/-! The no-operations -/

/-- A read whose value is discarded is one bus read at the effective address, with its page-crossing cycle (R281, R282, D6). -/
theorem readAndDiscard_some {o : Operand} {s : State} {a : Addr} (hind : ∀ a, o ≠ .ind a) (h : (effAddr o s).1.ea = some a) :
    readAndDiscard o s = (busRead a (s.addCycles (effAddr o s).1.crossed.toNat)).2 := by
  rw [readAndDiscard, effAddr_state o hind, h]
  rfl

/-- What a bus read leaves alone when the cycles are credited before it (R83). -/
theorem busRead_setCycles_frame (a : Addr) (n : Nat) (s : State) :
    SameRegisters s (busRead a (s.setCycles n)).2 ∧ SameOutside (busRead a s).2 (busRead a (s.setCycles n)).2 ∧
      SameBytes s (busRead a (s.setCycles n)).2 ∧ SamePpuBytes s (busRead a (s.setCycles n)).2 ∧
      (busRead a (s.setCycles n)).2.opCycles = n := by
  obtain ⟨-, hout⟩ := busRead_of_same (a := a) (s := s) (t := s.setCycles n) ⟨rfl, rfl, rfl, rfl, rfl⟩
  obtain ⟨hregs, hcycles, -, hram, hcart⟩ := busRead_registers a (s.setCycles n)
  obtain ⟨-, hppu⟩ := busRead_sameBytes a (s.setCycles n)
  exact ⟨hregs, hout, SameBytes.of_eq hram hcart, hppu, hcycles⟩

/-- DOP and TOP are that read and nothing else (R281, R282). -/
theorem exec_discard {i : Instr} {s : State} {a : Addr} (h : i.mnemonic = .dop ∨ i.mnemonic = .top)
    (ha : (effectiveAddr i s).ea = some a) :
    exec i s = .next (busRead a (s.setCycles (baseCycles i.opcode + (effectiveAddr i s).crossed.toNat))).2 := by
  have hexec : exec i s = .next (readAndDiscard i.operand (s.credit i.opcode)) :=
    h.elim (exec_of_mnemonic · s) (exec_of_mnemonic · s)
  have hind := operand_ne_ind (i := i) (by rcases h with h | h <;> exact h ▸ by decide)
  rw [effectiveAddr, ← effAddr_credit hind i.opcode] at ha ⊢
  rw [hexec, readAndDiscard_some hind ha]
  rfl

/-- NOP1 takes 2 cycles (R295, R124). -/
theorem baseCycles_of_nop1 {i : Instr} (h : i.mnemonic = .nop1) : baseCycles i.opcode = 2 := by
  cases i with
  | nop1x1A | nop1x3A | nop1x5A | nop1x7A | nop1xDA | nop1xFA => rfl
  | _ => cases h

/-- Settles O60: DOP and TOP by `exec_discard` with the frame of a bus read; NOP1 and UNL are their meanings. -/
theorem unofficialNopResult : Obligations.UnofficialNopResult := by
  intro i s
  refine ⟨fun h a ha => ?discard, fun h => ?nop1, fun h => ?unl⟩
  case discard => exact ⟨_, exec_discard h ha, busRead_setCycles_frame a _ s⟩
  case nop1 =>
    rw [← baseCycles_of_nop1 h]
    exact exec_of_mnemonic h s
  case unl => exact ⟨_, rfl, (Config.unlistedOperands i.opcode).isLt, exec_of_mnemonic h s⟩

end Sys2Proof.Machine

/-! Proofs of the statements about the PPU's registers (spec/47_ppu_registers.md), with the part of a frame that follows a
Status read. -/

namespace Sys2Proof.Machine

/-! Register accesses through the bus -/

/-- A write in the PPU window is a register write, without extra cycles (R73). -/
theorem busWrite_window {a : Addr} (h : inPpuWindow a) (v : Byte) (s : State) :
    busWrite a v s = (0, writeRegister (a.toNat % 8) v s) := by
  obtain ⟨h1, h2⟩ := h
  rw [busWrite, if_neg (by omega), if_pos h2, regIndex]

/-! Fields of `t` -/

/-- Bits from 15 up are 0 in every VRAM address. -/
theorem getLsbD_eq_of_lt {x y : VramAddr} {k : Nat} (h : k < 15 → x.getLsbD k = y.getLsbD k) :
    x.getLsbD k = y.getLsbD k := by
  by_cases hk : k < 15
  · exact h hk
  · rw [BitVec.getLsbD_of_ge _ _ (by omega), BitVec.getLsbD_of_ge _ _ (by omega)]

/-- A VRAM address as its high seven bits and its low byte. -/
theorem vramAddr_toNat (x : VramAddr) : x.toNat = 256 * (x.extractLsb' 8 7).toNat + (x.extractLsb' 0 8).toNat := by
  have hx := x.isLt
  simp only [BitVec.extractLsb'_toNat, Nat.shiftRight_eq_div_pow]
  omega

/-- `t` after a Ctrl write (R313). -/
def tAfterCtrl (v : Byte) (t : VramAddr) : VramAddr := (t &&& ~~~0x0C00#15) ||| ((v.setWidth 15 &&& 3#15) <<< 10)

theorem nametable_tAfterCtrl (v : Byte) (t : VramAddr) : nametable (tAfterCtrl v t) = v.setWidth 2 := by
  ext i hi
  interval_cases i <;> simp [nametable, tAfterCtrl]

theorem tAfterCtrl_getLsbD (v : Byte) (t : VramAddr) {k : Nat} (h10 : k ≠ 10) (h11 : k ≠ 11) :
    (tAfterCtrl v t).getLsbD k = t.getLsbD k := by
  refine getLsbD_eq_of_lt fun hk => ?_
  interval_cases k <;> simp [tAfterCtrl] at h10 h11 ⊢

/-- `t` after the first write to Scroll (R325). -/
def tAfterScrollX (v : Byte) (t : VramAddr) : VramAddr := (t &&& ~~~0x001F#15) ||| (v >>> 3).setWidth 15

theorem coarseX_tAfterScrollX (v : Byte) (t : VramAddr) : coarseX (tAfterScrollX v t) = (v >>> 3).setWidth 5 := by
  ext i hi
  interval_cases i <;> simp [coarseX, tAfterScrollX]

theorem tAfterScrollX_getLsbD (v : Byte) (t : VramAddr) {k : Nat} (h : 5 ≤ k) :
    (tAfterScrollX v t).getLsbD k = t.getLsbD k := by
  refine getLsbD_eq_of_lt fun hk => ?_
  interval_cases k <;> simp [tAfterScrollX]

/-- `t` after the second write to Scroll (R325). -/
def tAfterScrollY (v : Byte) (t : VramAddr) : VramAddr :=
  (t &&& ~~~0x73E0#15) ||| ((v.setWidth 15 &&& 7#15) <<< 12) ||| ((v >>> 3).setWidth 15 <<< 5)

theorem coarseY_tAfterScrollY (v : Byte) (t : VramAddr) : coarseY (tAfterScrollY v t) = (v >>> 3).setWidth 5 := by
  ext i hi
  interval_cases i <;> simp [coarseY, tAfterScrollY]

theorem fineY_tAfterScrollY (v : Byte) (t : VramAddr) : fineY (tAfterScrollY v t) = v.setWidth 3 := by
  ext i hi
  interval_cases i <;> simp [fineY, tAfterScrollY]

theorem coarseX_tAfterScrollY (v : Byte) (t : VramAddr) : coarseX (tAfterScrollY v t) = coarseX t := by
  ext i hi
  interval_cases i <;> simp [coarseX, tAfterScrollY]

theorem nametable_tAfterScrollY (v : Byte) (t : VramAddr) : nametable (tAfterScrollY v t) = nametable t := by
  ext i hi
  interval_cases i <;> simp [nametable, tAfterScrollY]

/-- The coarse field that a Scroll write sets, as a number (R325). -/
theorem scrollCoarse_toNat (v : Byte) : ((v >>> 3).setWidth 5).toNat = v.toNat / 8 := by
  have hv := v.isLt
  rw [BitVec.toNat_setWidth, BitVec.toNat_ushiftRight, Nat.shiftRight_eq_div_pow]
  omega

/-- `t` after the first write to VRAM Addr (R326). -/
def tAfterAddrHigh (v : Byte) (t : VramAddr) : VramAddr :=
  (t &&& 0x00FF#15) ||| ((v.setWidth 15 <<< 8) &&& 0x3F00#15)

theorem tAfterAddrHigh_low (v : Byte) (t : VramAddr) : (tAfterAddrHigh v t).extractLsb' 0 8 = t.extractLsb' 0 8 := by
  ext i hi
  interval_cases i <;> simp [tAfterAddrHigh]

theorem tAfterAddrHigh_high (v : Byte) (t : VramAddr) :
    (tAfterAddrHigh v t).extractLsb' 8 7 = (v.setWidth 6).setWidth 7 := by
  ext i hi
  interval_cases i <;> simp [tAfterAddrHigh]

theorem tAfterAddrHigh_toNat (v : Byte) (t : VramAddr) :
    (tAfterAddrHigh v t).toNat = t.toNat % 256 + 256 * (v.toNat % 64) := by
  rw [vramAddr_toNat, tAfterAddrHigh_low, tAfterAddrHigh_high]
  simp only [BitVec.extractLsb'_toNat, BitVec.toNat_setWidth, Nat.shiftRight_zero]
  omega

> **The task**:
With the first line of the records as the start and the line holding "(h : (effAddr" as the end, please copy exactly those lines and no others.

> **Exercise answer**:
/-! The no-operations -/

/-- A read whose value is discarded is one bus read at the effective address, with its page-crossing cycle (R281, R282, D6). -/
theorem readAndDiscard_some {o : Operand} {s : State} {a : Addr} (hind : ∀ a, o ≠ .ind a) (h : (effAddr o s).1.ea = some a) :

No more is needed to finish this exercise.